Due to the over regulation of the financial independent planners, many of these specialists no longer wish to take clients that have less than $500,000 to invest. Often, it takes too much paper work to process and each new client comes with regulatory and litigation risks. Who loses in all this? Everyone in the middle class and all those that have less than $500,000 to invest, the very people who need these services the most.

It is not that these practitioners do not care, these solo professional financial planners do very much care, but due to regulatory nightmare they are not allowed to care anymore. This is why the solo-professional financial planner is a dying breed, as they are being consumed by larger offices, and brokerage firms that are in it to sell their own financial proprietary products, or make money churning accounts and flipping stocks like a bunch of day traders.

Under the auspice of trying to regulate the industry, protect every consumer and investor, we have created regulations which end up hurting the small solo-professionals, the very person that are on the ground floor helping the consumers and taking business away from the wire houses that didn’t care about the little guys.

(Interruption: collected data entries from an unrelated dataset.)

-- ==== Sys2Proof/Machine/CohHome.lean ====
section
/-! DEFINITION. The coherence home (10): the directory, the requests of agents and of the host, blocking operations,
answers, and dead agents. -/

namespace Sys2Proof.Machine

def State.modCoh (s : State) (f : Coh → Coh) : State := { s with coh := f s.coh }
def State.dirE (s : State) (line : Nat) : DirEntry := Tbl.get DirEntry.none s.coh.dir (line / 128)
def State.setDir (s : State) (line : Nat) (e : DirEntry) : State :=
  s.modCoh fun c => { c with dir := Tbl.set DirEntry.none c.dir (line / 128) e }
def State.modDir (s : State) (line : Nat) (f : DirEntry → DirEntry) : State := s.setDir line (f (s.dirE line))
def State.protoError (s : State) : State := s.modCoh fun c => { c with proto := satAdd 32767 c.proto 1 }
def State.domain (s : State) (n : Nat) : Domain := Tbl.get Domain.none s.coh.domains n

/-! ### Windows and agents (R322 to R326) -/

def aCoherent (a : Nat) : Bool := tst a 15
def aOwner (a : Nat) : Bool := tst a 14
def aHost (a : Nat) : Bool := tst a 13
def aEmb (a : Nat) : Bool := tst a 12
def aPeers (a : Nat) : Bool := tst a 11
def aDomain (a : Nat) : Nat := bits a 10 4

/-- The coherent window in which an address lies. -/
def State.window (s : State) (a : Nat) : Option Obj :=
  (s.objs.find? fun (_, o) =>
    decide (o.state ≠ .free) && aCoherent o.attr && decide (o.base ≤ a) && decide (a < o.base + 65536 * o.size64k)).map (·.2)

/-- Pointers (R324). -/
def ptrHost (p : Side) : Nat := 0x4000 + p.num
def ptrCache (d : Nat) : Nat := 0x8000 + d
def isHost (ptr : Nat) : Bool := ptr / 2 ^ 14 = 1
def isCache (ptr : Nat) : Bool := ptr / 2 ^ 14 = 2

/-- The members of a peer group in rank order (R360): group 0 is the whole fabric in ascending id. -/
def State.members (s : State) (g : Nat) : List Nat :=
  if g = 0 then (s.fab.map.map (·.2)).foldl (fun l d => insertNat d l) [] else (s.group g).list

/-- The member above in a group's tree, by rank. -/
def treeParent (q : Nat) : Nat := (q - 1) / 23

/-- This device's rank in a group, and the members next to it in the group's tree. -/
def State.rankIn (s : State) (g : Nat) : Nat := (s.members g).idxOf s.fab.device
def State.treeBelow (s : State) (g : Nat) : List Nat :=
  let l := s.members g
  ((List.range 23).map fun i => 23 * s.rankIn g + 1 + i).filterMap fun i => l[i]?
def State.treeAbove (s : State) (g : Nat) : Nat := (s.members g).getD (treeParent (s.rankIn g)) 0

/-- Devices of a window's domain; a window without peers counts as the device alone (DEDUCED, log entry 22). -/
def State.domainSize (s : State) (o : Obj) : Nat := if aPeers o.attr then (s.domain (aDomain o.attr)).members else 1

/-- The rank of an agent's device in a window's domain. -/
def State.agentRank (s : State) (o : Obj) (ptr : Nat) : Nat :=
  if !aPeers o.attr then 0
  else
    let l := s.members (s.domain (aDomain o.attr)).group
    l.idxOf (if isCache ptr then ptr % 2 ^ 14 else s.fab.device)

/-- A window admits an agent (R324). -/
def State.admits (s : State) (o : Obj) (ptr : Nat) : Bool :=
  if isHost ptr then aHost o.attr
  else if isCache ptr then
    aPeers o.attr && (s.members (s.domain (aDomain o.attr)).group).contains (ptr % 2 ^ 14)
  else decide (ptr < 32) && aEmb o.attr

/-- Local agents that a window admits. -/
def State.localAgents (s : State) (o : Obj) : List Nat :=
  (if aEmb o.attr then List.range 32 else []) ++
    (if aHost o.attr then [Side.a, Side.b].filterMap fun p => if (s.port p).up && (s.port p).cxl then some (ptrHost p) else none
     else [])

/-- The targets of a broadcast invalidation (R330). -/
def State.bcastTargets (s : State) (o : Obj) (e : DirEntry) : List Nat :=
  let devs := s.members (s.domain (aDomain o.attr)).group
  let small := decide (s.domainSize o ≤ 64)
  let named := fun (i : Nat) => !small || tst e.presence i
  let remote := (devs.zipIdx.filter fun (d, i) => named i && d ≠ s.fab.device).map fun (d, _) => ptrCache d
  let own := !small || tst e.presence (devs.idxOf s.fab.device) || !aPeers o.attr
  remote ++ (if own then s.localAgents o else [])

/-! ### Lines of memory (R351) -/

/-- The poison marks of a line's four words. -/
def Mem.lineMarks (m : Mem) (line : Nat) : Nat :=
  (List.range 4).foldl (fun n i => if m.poisoned (line + 32 * i) then setBit n i true else n) 0

/-- A line's data written back with its marks, word by word. -/
def Mem.putLine (m : Mem) (line : Nat) (data : List Byte) (marks : Nat) : Mem :=
  (List.range 4).foldl
    (fun m i => m.store (line + 32 * i) ((data.drop (32 * i)).take 32) (tst marks i)) m

/-- Every word of a line marked, and the line counted (R339, R348). -/
def State.poisonLine (s : State) (line : Nat) : State :=
  (s.setMem (s.mem.mark line 128)).modCoh fun c => { c with poisoned := satAdd (2 ^ 31 - 1) c.poisoned 1 }

/-! ### Messages (R332) -/

/-- A coherence packet's kind. -/
def cohKind : CohOp → Nat
  | .rds | .rdx | .upg | .puts | .pute | .puto | .putm | .fwds | .fwdx | .inv | .snpCur | .snpRecall => K.cohReq
  | _ => K.cohRsp

/-- A message goes to a device: on the die when it is this one. -/
def State.sendCoh (s : State) (d : Nat) (m : CohMsg) : State :=
  if d = s.fab.device then s.emit (.coh m)
  else
    let g := (s.fab.have_.find? fun (_, g) => g.dev = d && decide (g.base ≤ m.line) && decide (m.line < g.base + g.size)).map (·.2)
    let k := cohKind m.op
    s.fabSend d
      { kind := k, cls := 2, grant := (g.map (·.id)).getD 0, ggen := (g.map (·.ggen)).getD 0, tag := 0, addr := m.line,
        data := m.data, marks := m.marks, coh := some m, args := [], ref := none, rgen := 0 }
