/-! ### Queues -/

/-- What Q_CREATE does (R126). A number or a local index that a Q_DESTROY before it is giving up counts as free (R191), and the queue is
made once it is (log entry 177); the queue generation's advance may hold it back too (R44). -/
def queueWork (_ : Nat) (c : Cmd) (x : Ctx) (s : State) : Ctl :=
  let b := c.bytes
  let slot := pf b 0 11 0
  let qn := pf b 0 25 12
  let loc := pf b 0 31 26
  let vector := pf b 0 47 37
  let old := s.queue qn
  let atLoc := (s.localQueue slot loc).map s.queue
  let stays := fun (q : Queue) => q.live && !q.destroy
  if ((s.queuesOf slot).filter fun n => stays (s.queue n)).length ≥ 64 then .reject E.badLength
  else if stays old || (match atLoc with | some q => stays q | none => false) || decide (vector ≥ vecCount x.func) then
    .reject E.badField
  else if old.live || atLoc.isSome || s.queueHeld qn then .hold
  else
    .done 0 (s.setQueue qn
      { Queue.none with
        live := true, gen := (old.gen + 1) % 256, ctx := slot, loc := loc, size := pf b 0 36 32, vector := vector,
        ring := pf b 8 56 12, reply := pf b 16 56 12 })

/-- Q_CREATE. -/
def qCreate (r : CmdRef) (s : State) : State := ctl r 0x10 s queueWork

/-- A CONTEXT_CTL that was held back is taken again at a boundary. -/
def State.retryCtl (s : State) (qn : Nat) (c : Cmd) : State :=
  if hOpcode c.bytes ≠ Op.contextCtl || !c.begun || c.result.isSome then s
  else if hSubop c.bytes = 1 then s.ctlRun qn c 1 openWork
  else if hSubop c.bytes = 0x10 then s.ctlRun qn c 0x10 queueWork
  else s

/-- The queue that a Q_* subop names, when it belongs to the context and its state allows the subop. -/
def State.ctlQueue (s : State) (sub slot qn : Nat) (k : Queue → Ctl) : Ctl :=
  let q := s.queue qn
  if !q.live || q.ctx ≠ slot || q.destroy then .reject E.badHandle
  else if queueCode sub q.eff ≠ E.ok then .reject (queueCode sub q.eff)
  else k q

/-- Q_PARK (R129). -/
def qPark (r : CmdRef) (s : State) : State :=
  ctl r 0x11 s fun _ c _ s =>
    let qn := pf c.bytes 0 25 12
    s.ctlQueue 0x11 (pf c.bytes 0 11 0) qn fun q => .done 0 (s.setQueue qn (q.park E.queueParked (q.ret % q.slots)))

/-- A slot that is passed over under SKIP: an ended command stands in its place, so that its reply is written in ring
order (R125, R129). -/
def Queue.passOver (q : Queue) (n now : Nat) : Queue :=
  let blank := leBytes 8 (fld (n - 1) 9) ++ List.replicate 56 (0 : Byte)
  let c := { (Cmd.admitted q.cons blank noStamp now).force E.aborted 0 now with byAbort := true, started := true, begun := true }
  { q with cmds := q.cmds ++ [c], cons := q.cons + n, ret := q.ret, reject := .none, rejectDone := false, rereads := 0 }

/-- A queue resumes (R129): with SKIP the command or slot at PARK_SLOT retires with HX_E_ABORTED first. -/
def Queue.resume (q : Queue) (skip : Bool) (now : Nat) : Queue :=
  let q :=
    if !skip then { q with reject := .none, rejectDone := false }
    else
      match q.reject with
      | some (_, n, _) => q.passOver n now
      | .none =>
        if (q.cmdAt q.parkSlot).isSome then
          { q with
            cmds := q.cmds.map fun c =>
              if c.slot % q.slots = q.parkSlot then { c.force E.aborted c.residue now with byAbort := true } else c }
        else if q.cons % q.slots = q.parkSlot && decide (q.cons < q.prod) then q.passOver 1 now
        else q
  let idle := q.cmds.isEmpty && decide (q.cons = q.prod)
  { q with next := some (if idle then .idle else .active), parking := .none }

/-- Q_RESUME. -/
def qResume (r : CmdRef) (s : State) : State :=
  ctl r 0x12 s fun _ c _ s =>
    let qn := pf c.bytes 0 25 12
    s.ctlQueue 0x12 (pf c.bytes 0 11 0) qn fun q => .done 0 (s.setQueue qn (q.resume (tst (pw c.bytes 0) 26) s.time.bnd))

/-- Q_STOP (R129). -/
def qStop (r : CmdRef) (s : State) : State :=
  ctl r 0x13 s fun _ c _ s =>
    let qn := pf c.bytes 0 25 12
    s.ctlQueue 0x13 (pf c.bytes 0 11 0) qn fun q =>
      .done 0 (s.setQueue qn { q with next := some .stopped, parking := .none })

/-- Q_DESTROY (R129). -/
def qDestroy (r : CmdRef) (s : State) : State :=
  ctl r 0x14 s fun _ c _ s =>
    let qn := pf c.bytes 0 25 12
    s.ctlQueue 0x14 (pf c.bytes 0 11 0) qn fun q => .done 0 (s.setQueue qn { q with destroy := true })

/-! ### Memory objects -/

/-- The first free index from a start, cyclically below a bound. -/
def nextFree (used : Nat → Bool) (bound : Nat) : Nat → Nat → Option Nat
  | 0, _ => none
  | n + 1, i => if used (i % bound) then nextFree used bound n (i + 1) else some (i % bound)

/-- Two ranges share a byte. -/
def overlap (a n b m : Nat) : Bool := decide (a < b + m) && decide (b < a + n)

/-- An OBJ_CREATE's range meets an object of another context, or a range still being scrubbed (R135, R459). -/
def State.objOverlap (s : State) (slot base size : Nat) : Bool :=
  s.objs.any fun (_, o) =>
    overlap base size o.base (65536 * o.size64k) &&
      ((decide (o.state ≠ .free) && decide (o.owner ≠ slot)) || (decide (o.state = .free) && o.scrub))
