/-- GATHER and SCATTER (R237 to R239, R243): the elements that a unit touches, with their index entries. A poisoned entry is used as
it reads and poisons its element and the command (log entry 30). An element shorter than a beat, and an empty one, begins a beat. -/
def State.indexWork (s : State) (bl : Blur) (slot : Nat) (b : List Byte) (from_ n : Nat) : Except Stop Work :=
  let e := elen b
  let w := idxWidth b
  let i0 := from_ / e
  let cnt := (from_ + n - 1) / e - i0 + 1
  let list := pf b 16 56 0 + i0 * w
  match s.readTab bl slot .table list (cnt * w) with
  | .error x => .error x
  | .ok idx =>
    let runs := lineRuns 0 0 e from_ (n + 1) from_ n
    let at_ := fun (j : Nat) => numAt idx ((j - i0) * w) w
    let empty := fun (j : Nat) => decide ((at_ j).1 = 256 ^ w - 1)
    let addr := fun (j o : Nat) => pf b 0 56 0 + (at_ j).1 * pf b 32 47 0 + o
    match runs.find? fun (_, _, _, j, _) => !empty j && decide (addr j 0 + e ≥ 2 ^ 57) with
    | some (_, _, _, j, _) => .error (.codeAt E.badField (max from_ (j * e)))
    | none =>
      let indexed := (runs.filter fun (_, _, _, j, _) => !empty j).map fun (o, _, m, j, oo) => (o, addr j oo, m)
      let linear := lineReads (pf b 8 56 0) 0 (streamLen b) from_ n
      let path := pathOf b
      let bad := fun (j : Nat) (l : List PByte) => if (at_ j).2 then l.map fun (x, _) => (x, true) else l
      let cuts := (runs.filter fun (_, _, _, j, _) => decide (e < 128) || empty j).map (·.1)
      let taint := runs.any fun (_, _, _, j, _) => (at_ j).2
      if hOpcode b = Op.gather then
        .ok
          { reads := indexed, readOk := pathSource path, tabs := [(list, cnt * w)], cuts := cuts, taint := taint
            writes := linear.map fun (o, a, m) => (o, a, m, false), writeOk := pathDest path, rmw := false
            make := fun l =>
              .bytes (runs.foldl
                (fun (acc : List PByte × List PByte) (_, _, m, j, _) =>
                  if empty j then (acc.1 ++ List.replicate m (0, (at_ j).2), acc.2)
                  else (acc.1 ++ bad j (acc.2.take m), acc.2.drop m)) ([], l)).1 }
      else
        .ok
          { reads := linear, readOk := pathSource path, tabs := [(list, cnt * w)], cuts := cuts, taint := taint
            writes := indexed.map fun (o, a, m) => (o, a, m, false), writeOk := pathDest path, rmw := false
            make := fun l =>
              .bytes (runs.flatMap fun (o, _, m, j, _) => if empty j then [] else bad j ((l.drop o).take m)) }

/-! ### Row transforms (R265 to R272) -/

/-- Runs of elements of rows that a unit covers: row, first element, elements. -/
def rowRuns (cols : Nat) : Nat → Nat → Nat → List (Nat × Nat × Nat)
  | 0, _, _ => []
  | k + 1, i, n =>
    if n = 0 || cols = 0 then []
    else
      let m := min n (cols - i % cols)
      (i / cols, i % cols, m) :: rowRuns cols k (i + m) (n - m)

/-- A row's pieces as (stream offset, address, length); the offset counts bytes of this side from the unit's start. -/
def rowPieces (runs : List (Nat × Nat × Nat)) (base pitch f : Nat) : List (Nat × Nat × Nat) :=
  (runs.foldl
    (fun (acc : List (Nat × Nat × Nat) × Nat) (r, j, k) =>
      (acc.1 ++ [(acc.2, base + r * pitch + fmtBytes f j, fmtBytes f k)], acc.2 + fmtBytes f k)) ([], 0)).1

/-- STATS must be LOCAL (R277, R281). -/
def State.statsOk (s : State) (slot cva : Nat) : Except Stop Unit :=
  if cva = 0 then .ok ()
  else
    match s.stopOwn slot (s.pieces slot .write cva 16) with
    | some x => .error x
    | none => .ok ()

/-- The scale of a row, checked for its use; none where it is not legal. -/
def rowScale (op dfmt v : Nat) : Bool :=
  scaleLegal v && (op ≠ Op.quantize || (!tst v 15 && (scaleParts v).2.1 ≠ 0)) && (!(op = Op.accumulate && dfmt = 6) || scaleInteger v)

/-- The scales of runs of rows, one for each run. -/
def State.runScales (s : State) (bl : Blur) (slot : Nat) (b : List Byte) : List (Nat × Nat × Nat) → Except Stop (List (Nat × Bool))
  | [] => .ok []
  | (r, _, _) :: t =>
    match s.runScales bl slot b t with
    | .error x => .error x
    | .ok rest =>
      if tst (pw b 40) 8 then .ok ((0x3F80, false) :: rest)
      else
        match s.readTab bl slot .table (pf b 16 56 0 + r * pf b 40 63 48) 2 with
        | .error x => .error x
        | .ok l =>
          let v := numAt l 0 2
          if rowScale (hOpcode b) (tDfmt b) v.1 then .ok (v :: rest) else .error (.code E.badField)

We’ve made a terrible error and we’ve allowed the wire houses to use our regulators to attack their competition, leaving more money for themselves and less competition in the market place, indirectly screwing over the middle-class investor. To listen to the SEC at the Congressional hearings justify their position in making all these excessive rules, you’d swear they care about the individual investor.

Of course, that is pretty hard to believe considering the results of their actions. I am disgusted that the SEC allowed this global crisis meltdown because they were so busy making a new rule every seven days against independent broker dealers, and solo professional financial planners. If you don’t see this yourself please go ask a financial planner about this.